* _Work order_: Work out how many lines in the listing below include the word "powerOnReset"; answer with the number alone.

+ + + + +

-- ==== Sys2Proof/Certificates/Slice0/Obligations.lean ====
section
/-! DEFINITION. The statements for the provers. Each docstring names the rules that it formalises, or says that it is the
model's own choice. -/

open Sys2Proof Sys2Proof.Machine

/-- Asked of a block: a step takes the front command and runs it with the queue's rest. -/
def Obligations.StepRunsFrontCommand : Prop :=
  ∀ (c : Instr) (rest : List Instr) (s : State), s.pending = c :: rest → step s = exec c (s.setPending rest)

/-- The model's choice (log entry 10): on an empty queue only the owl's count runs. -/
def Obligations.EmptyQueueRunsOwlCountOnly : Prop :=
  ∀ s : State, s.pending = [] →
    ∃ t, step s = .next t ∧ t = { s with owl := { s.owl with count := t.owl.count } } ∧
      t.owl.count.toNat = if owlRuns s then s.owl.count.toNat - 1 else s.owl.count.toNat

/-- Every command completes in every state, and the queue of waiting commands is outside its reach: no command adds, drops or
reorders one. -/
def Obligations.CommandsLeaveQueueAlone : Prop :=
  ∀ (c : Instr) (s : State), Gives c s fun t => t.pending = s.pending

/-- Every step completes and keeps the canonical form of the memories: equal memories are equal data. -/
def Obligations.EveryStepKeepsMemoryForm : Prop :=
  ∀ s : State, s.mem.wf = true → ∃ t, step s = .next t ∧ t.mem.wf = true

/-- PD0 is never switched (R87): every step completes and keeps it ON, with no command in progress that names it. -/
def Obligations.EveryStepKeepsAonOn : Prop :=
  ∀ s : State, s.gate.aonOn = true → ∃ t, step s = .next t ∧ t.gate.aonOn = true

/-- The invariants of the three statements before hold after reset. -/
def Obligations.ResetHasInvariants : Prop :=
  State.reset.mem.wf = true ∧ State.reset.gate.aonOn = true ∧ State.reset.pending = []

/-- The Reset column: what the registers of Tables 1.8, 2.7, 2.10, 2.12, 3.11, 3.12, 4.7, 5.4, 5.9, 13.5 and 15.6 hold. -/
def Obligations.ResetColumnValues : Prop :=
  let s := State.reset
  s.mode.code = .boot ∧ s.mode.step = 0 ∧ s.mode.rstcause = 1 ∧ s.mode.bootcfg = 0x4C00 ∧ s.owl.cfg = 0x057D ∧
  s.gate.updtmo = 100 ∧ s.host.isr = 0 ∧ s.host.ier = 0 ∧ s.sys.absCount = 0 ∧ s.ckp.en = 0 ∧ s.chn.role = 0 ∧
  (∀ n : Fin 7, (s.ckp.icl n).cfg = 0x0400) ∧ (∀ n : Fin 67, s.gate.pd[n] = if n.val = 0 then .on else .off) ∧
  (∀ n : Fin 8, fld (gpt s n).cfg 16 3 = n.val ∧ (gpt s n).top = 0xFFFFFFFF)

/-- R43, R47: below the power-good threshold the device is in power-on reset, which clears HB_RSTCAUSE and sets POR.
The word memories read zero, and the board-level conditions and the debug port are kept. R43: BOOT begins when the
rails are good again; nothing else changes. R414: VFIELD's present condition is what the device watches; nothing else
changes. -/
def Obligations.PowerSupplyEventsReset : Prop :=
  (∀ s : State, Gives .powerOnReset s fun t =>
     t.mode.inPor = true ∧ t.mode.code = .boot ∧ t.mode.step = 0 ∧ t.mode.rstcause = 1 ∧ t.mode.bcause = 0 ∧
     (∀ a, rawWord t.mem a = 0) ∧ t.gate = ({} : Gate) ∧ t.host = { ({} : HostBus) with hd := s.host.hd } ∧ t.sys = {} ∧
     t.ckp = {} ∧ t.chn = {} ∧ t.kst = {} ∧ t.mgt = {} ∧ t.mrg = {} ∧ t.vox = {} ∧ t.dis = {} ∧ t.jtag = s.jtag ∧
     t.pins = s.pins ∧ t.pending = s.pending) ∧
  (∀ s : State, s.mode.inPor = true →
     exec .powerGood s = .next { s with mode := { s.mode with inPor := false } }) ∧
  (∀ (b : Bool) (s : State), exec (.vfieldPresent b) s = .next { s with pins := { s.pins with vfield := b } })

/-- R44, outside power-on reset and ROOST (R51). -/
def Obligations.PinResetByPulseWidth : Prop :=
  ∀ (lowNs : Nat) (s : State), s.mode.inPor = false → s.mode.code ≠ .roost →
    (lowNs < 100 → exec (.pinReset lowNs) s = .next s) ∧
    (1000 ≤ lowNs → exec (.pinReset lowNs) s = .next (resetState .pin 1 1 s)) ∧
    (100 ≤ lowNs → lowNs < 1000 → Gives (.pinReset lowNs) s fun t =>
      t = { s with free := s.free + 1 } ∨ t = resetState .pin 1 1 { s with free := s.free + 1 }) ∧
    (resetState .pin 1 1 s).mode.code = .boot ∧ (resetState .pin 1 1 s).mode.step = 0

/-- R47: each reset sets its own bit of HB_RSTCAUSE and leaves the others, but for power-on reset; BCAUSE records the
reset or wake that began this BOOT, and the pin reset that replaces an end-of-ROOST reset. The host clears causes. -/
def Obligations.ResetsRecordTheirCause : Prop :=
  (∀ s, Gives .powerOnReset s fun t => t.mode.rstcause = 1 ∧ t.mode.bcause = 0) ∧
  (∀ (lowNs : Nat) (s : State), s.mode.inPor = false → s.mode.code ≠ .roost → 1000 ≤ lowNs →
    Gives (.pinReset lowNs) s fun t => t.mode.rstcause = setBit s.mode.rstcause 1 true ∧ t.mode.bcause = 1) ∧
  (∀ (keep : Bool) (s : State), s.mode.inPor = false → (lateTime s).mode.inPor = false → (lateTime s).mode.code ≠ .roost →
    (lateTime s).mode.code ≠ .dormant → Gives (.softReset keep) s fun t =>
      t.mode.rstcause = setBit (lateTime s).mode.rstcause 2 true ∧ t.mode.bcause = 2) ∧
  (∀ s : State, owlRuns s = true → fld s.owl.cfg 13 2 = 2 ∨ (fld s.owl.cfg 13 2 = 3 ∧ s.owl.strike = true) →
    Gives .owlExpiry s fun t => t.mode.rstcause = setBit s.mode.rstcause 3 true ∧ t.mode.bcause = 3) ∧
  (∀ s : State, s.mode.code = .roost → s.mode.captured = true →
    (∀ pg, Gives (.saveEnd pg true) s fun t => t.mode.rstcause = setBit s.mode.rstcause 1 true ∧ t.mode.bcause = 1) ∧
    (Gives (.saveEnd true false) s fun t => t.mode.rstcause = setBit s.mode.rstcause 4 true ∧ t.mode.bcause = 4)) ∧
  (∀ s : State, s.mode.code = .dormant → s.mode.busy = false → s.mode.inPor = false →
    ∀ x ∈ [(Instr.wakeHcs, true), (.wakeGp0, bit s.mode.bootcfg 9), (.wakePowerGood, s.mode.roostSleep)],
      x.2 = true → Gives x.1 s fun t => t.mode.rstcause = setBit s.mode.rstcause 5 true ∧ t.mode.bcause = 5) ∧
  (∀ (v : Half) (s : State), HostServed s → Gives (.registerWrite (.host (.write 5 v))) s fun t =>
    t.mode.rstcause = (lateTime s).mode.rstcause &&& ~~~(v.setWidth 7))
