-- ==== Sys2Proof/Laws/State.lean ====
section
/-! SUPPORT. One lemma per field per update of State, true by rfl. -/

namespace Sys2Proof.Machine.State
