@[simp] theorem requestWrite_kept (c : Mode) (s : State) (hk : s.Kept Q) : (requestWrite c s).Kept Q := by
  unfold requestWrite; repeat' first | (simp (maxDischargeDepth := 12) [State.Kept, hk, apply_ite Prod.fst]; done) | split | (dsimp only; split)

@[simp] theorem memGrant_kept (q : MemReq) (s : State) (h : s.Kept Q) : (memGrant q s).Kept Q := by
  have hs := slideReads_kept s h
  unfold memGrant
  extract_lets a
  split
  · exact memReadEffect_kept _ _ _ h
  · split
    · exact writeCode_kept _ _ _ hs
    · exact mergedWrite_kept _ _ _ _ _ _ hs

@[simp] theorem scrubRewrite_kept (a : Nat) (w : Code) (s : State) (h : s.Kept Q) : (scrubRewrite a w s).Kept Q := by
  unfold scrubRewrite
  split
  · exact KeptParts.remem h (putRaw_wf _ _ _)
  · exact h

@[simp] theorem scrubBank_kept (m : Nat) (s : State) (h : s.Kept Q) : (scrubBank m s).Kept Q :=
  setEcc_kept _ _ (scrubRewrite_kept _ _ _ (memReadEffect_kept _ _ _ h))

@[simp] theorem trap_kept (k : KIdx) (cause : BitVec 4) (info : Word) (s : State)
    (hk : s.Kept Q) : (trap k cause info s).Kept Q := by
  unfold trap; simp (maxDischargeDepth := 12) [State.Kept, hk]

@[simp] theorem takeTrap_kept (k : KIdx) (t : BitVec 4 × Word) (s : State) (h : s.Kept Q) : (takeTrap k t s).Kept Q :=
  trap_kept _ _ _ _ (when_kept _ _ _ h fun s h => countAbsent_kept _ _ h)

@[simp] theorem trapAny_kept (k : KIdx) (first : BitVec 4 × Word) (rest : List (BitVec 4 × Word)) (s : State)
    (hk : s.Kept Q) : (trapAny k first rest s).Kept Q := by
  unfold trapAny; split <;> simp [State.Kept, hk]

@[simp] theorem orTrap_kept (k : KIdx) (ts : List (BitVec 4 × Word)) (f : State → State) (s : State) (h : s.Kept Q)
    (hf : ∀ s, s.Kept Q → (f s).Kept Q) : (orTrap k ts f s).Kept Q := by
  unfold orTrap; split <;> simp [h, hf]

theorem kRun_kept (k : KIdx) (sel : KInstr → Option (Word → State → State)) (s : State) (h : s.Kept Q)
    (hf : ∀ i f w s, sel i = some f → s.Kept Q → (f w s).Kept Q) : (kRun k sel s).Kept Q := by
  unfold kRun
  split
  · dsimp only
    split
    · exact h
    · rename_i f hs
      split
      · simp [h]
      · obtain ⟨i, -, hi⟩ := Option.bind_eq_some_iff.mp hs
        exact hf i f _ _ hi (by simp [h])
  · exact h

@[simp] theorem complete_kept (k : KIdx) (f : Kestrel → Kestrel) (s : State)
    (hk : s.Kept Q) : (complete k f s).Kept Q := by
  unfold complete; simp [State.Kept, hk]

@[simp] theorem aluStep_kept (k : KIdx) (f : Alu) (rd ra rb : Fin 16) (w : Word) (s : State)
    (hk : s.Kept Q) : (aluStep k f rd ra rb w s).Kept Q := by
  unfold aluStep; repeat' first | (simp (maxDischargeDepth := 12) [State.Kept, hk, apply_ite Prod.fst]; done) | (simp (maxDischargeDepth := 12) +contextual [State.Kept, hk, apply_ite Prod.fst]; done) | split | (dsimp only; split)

+ + + + +

* _Finished exercise_: 2